Throughout the years, the Court has long held that information disclosed from an individual to a third party does not receive Fourth Amendment protection. The third-party doctrine in relation to information privacy was established in the case of United States v. Miller. Despite Katz setting a precedent by establishing the reasonable expectations of privacy test, the Court in Miller did not employ such analysis and opted for a more categorical approach. Miller, though it concerned a case about a tax-fraud investigation, is of great significance when discussing Fourth Amendment  protections of data privacy. The case involved the government’s subpoena of Miller’s bank records. Miller argued that the government’s seizure of his bank documents violated the Fourth Amendment.
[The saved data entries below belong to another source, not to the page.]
-- ==== Sys2Proof/Laws/State.lean ====
section
/-! SUPPORT. The laws of State's updates: for each operation that writes one field, what every other field reads after it;
then read after write for each kind of state. No later proof unfolds a record update. -/
namespace Sys2Proof.Laws
open Sys2Proof.Machine

variable (s : State)

/-! ### setReg writes `csr` -/

@[simp] theorem setReg_pending (off : Nat) (v : Word) : (setReg s off v).pending = s.pending := rfl
@[simp] theorem setReg_boot (off : Nat) (v : Word) : (setReg s off v).boot = s.boot := rfl
@[simp] theorem setReg_nvm (off : Nat) (v : Word) : (setReg s off v).nvm = s.nvm := rfl
@[simp] theorem setReg_edits (off : Nat) (v : Word) : (setReg s off v).edits = s.edits := rfl
@[simp] theorem setReg_ftu (off : Nat) (v : Word) : (setReg s off v).ftu = s.ftu := rfl
@[simp] theorem setReg_flt (off : Nat) (v : Word) : (setReg s off v).flt = s.flt := rfl
@[simp] theorem setReg_sec (off : Nat) (v : Word) : (setReg s off v).sec = s.sec := rfl
@[simp] theorem setReg_pwr (off : Nat) (v : Word) : (setReg s off v).pwr = s.pwr := rfl
@[simp] theorem setReg_crings (off : Nat) (v : Word) : (setReg s off v).crings = s.crings := rfl
@[simp] theorem setReg_qrings (off : Nat) (v : Word) : (setReg s off v).qrings = s.qrings := rfl
@[simp] theorem setReg_qids (off : Nat) (v : Word) : (setReg s off v).qids = s.qids := rfl
@[simp] theorem setReg_cores (off : Nat) (v : Word) : (setReg s off v).cores = s.cores := rfl
@[simp] theorem setReg_pups (off : Nat) (v : Word) : (setReg s off v).pups = s.pups := rfl
@[simp] theorem setReg_objs (off : Nat) (v : Word) : (setReg s off v).objs = s.objs := rfl
@[simp] theorem setReg_jobs (off : Nat) (v : Word) : (setReg s off v).jobs = s.jobs := rfl
@[simp] theorem setReg_slots (off : Nat) (v : Word) : (setReg s off v).slots = s.slots := rfl
@[simp] theorem setReg_slotQ (off : Nat) (v : Word) : (setReg s off v).slotQ = s.slotQ := rfl
@[simp] theorem setReg_net (off : Nat) (v : Word) : (setReg s off v).net = s.net := rfl
@[simp] theorem setReg_coll (off : Nat) (v : Word) : (setReg s off v).coll = s.coll := rfl
@[simp] theorem setReg_mem (off : Nat) (v : Word) : (setReg s off v).mem = s.mem := rfl
@[simp] theorem setReg_bad (off : Nat) (v : Word) : (setReg s off v).bad = s.bad := rfl
@[simp] theorem setReg_errTimes (off : Nat) (v : Word) : (setReg s off v).errTimes = s.errTimes := rfl
@[simp] theorem setReg_lostWin (off : Nat) (v : Word) : (setReg s off v).lostWin = s.lostWin := rfl
@[simp] theorem setReg_aclk (off : Nat) (v : Word) : (setReg s off v).aclk = s.aclk := rfl
@[simp] theorem setReg_out (off : Nat) (v : Word) : (setReg s off v).out = s.out := rfl
@[simp] theorem setReg_free (off : Nat) (v : Word) : (setReg s off v).free = s.free := rfl

/-! ### setEdit writes `edits` -/

@[simp] theorem setEdit_pending (off : Nat) (v : Option Word) : (setEdit s off v).pending = s.pending := rfl
@[simp] theorem setEdit_boot (off : Nat) (v : Option Word) : (setEdit s off v).boot = s.boot := rfl
@[simp] theorem setEdit_nvm (off : Nat) (v : Option Word) : (setEdit s off v).nvm = s.nvm := rfl
@[simp] theorem setEdit_csr (off : Nat) (v : Option Word) : (setEdit s off v).csr = s.csr := rfl
@[simp] theorem setEdit_ftu (off : Nat) (v : Option Word) : (setEdit s off v).ftu = s.ftu := rfl
@[simp] theorem setEdit_flt (off : Nat) (v : Option Word) : (setEdit s off v).flt = s.flt := rfl
@[simp] theorem setEdit_sec (off : Nat) (v : Option Word) : (setEdit s off v).sec = s.sec := rfl
@[simp] theorem setEdit_pwr (off : Nat) (v : Option Word) : (setEdit s off v).pwr = s.pwr := rfl
@[simp] theorem setEdit_crings (off : Nat) (v : Option Word) : (setEdit s off v).crings = s.crings := rfl
@[simp] theorem setEdit_qrings (off : Nat) (v : Option Word) : (setEdit s off v).qrings = s.qrings := rfl
@[simp] theorem setEdit_qids (off : Nat) (v : Option Word) : (setEdit s off v).qids = s.qids := rfl
@[simp] theorem setEdit_cores (off : Nat) (v : Option Word) : (setEdit s off v).cores = s.cores := rfl
@[simp] theorem setEdit_pups (off : Nat) (v : Option Word) : (setEdit s off v).pups = s.pups := rfl
@[simp] theorem setEdit_objs (off : Nat) (v : Option Word) : (setEdit s off v).objs = s.objs := rfl
@[simp] theorem setEdit_jobs (off : Nat) (v : Option Word) : (setEdit s off v).jobs = s.jobs := rfl
@[simp] theorem setEdit_slots (off : Nat) (v : Option Word) : (setEdit s off v).slots = s.slots := rfl
@[simp] theorem setEdit_slotQ (off : Nat) (v : Option Word) : (setEdit s off v).slotQ = s.slotQ := rfl
@[simp] theorem setEdit_net (off : Nat) (v : Option Word) : (setEdit s off v).net = s.net := rfl
@[simp] theorem setEdit_coll (off : Nat) (v : Option Word) : (setEdit s off v).coll = s.coll := rfl
@[simp] theorem setEdit_mem (off : Nat) (v : Option Word) : (setEdit s off v).mem = s.mem := rfl
@[simp] theorem setEdit_bad (off : Nat) (v : Option Word) : (setEdit s off v).bad = s.bad := rfl
@[simp] theorem setEdit_errTimes (off : Nat) (v : Option Word) : (setEdit s off v).errTimes = s.errTimes := rfl
@[simp] theorem setEdit_lostWin (off : Nat) (v : Option Word) : (setEdit s off v).lostWin = s.lostWin := rfl
@[simp] theorem setEdit_aclk (off : Nat) (v : Option Word) : (setEdit s off v).aclk = s.aclk := rfl
@[simp] theorem setEdit_out (off : Nat) (v : Option Word) : (setEdit s off v).out = s.out := rfl
@[simp] theorem setEdit_free (off : Nat) (v : Option Word) : (setEdit s off v).free = s.free := rfl

/-! ### emit writes `out` -/

@[simp] theorem emit_pending (o : Out) : (emit s o).pending = s.pending := rfl
@[simp] theorem emit_boot (o : Out) : (emit s o).boot = s.boot := rfl
@[simp] theorem emit_nvm (o : Out) : (emit s o).nvm = s.nvm := rfl
@[simp] theorem emit_csr (o : Out) : (emit s o).csr = s.csr := rfl
@[simp] theorem emit_edits (o : Out) : (emit s o).edits = s.edits := rfl
@[simp] theorem emit_ftu (o : Out) : (emit s o).ftu = s.ftu := rfl
@[simp] theorem emit_flt (o : Out) : (emit s o).flt = s.flt := rfl
@[simp] theorem emit_sec (o : Out) : (emit s o).sec = s.sec := rfl
@[simp] theorem emit_pwr (o : Out) : (emit s o).pwr = s.pwr := rfl
@[simp] theorem emit_crings (o : Out) : (emit s o).crings = s.crings := rfl
@[simp] theorem emit_qrings (o : Out) : (emit s o).qrings = s.qrings := rfl
@[simp] theorem emit_qids (o : Out) : (emit s o).qids = s.qids := rfl
@[simp] theorem emit_cores (o : Out) : (emit s o).cores = s.cores := rfl
@[simp] theorem emit_pups (o : Out) : (emit s o).pups = s.pups := rfl
@[simp] theorem emit_objs (o : Out) : (emit s o).objs = s.objs := rfl
@[simp] theorem emit_jobs (o : Out) : (emit s o).jobs = s.jobs := rfl
@[simp] theorem emit_slots (o : Out) : (emit s o).slots = s.slots := rfl
@[simp] theorem emit_slotQ (o : Out) : (emit s o).slotQ = s.slotQ := rfl
@[simp] theorem emit_net (o : Out) : (emit s o).net = s.net := rfl
@[simp] theorem emit_coll (o : Out) : (emit s o).coll = s.coll := rfl
@[simp] theorem emit_mem (o : Out) : (emit s o).mem = s.mem := rfl
@[simp] theorem emit_bad (o : Out) : (emit s o).bad = s.bad := rfl
@[simp] theorem emit_errTimes (o : Out) : (emit s o).errTimes = s.errTimes := rfl
@[simp] theorem emit_lostWin (o : Out) : (emit s o).lostWin = s.lostWin := rfl
@[simp] theorem emit_aclk (o : Out) : (emit s o).aclk = s.aclk := rfl
@[simp] theorem emit_free (o : Out) : (emit s o).free = s.free := rfl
However, the Court held that an individual possesses no reasonable expectation of  privacy in information voluntarily provided to a third party, “even if the information is revealed on the assumption that it will be used only for a limited purpose and the confidence placed in the  third party will not be betrayed.”[16] This third party doctrine, in the digital age, grants government agencies access to a wide array of information about an individual, such as their internet searches or call histories, all of which were unprotected under the Fourth Amendment. 

IV. Carpenter v. United States (2018)

The Court’s decision in Carpenter v. United States was considered a seismic shift in terms  of Fourth Amendment protections. The question in this case was whether the  government’s access to cell site location information (CSLI) constitutes a search under the Fourth Amendment. Officers investigating Timothy Carpenter, a suspect in a series of robberies, had applied for a court order to obtain his cell phone records, pursuant to the Stored Communications Act (SCA). The SCA applies a rational basis standard which only requires that the government show reasonable grounds for obtaining the records. This means that the government is subjected to the lowest level of scrutiny and possess a great deal of discretion. The government was able to obtain “12,898 location points cataloging Carpenter’s  movements—an average of 101 data points per day.”[17] Carpenter had attempted to suppress the CSLI, arguing that the government had violated the Fourth Amendment as the information was  acquired without a warrant. The district court denied Carpenter’s motion to suppress, and the Court of Appeals for the Sixth Circuit affirmed. The court had held that Carpenter did not possess a reasonable expectation of privacy in the CSLI as he had voluntarily provided his location to the wireless carriers every time he made or received a call. The court’s reasoning demonstrates a strict adherence to the third-party doctrine and suggests that Carpenter’s cell phone usage is equivalent  to him willingly disclosing his location. 

The Supreme Court, however, had departed from such a categorical analysis of Fourth  Amendment protections as it considers an area of privacy that had yet to be addressed in previous cases. The Court held that “an individual maintains a legitimate expectation of privacy in the record of his physical movements as captured through CSLI.”[18]The Court elaborated on the fact that even though Carpenter’s CSLI was shared with a third party, “that distinction does not negate [his] anticipation of privacy in his physical location.”[19] The Court employed Katz’s reasonable expectations test in evaluating whether Carpenter was entitled to Fourth Amendment protection  instead of falling back on the rigidity of a third party doctrine analysis.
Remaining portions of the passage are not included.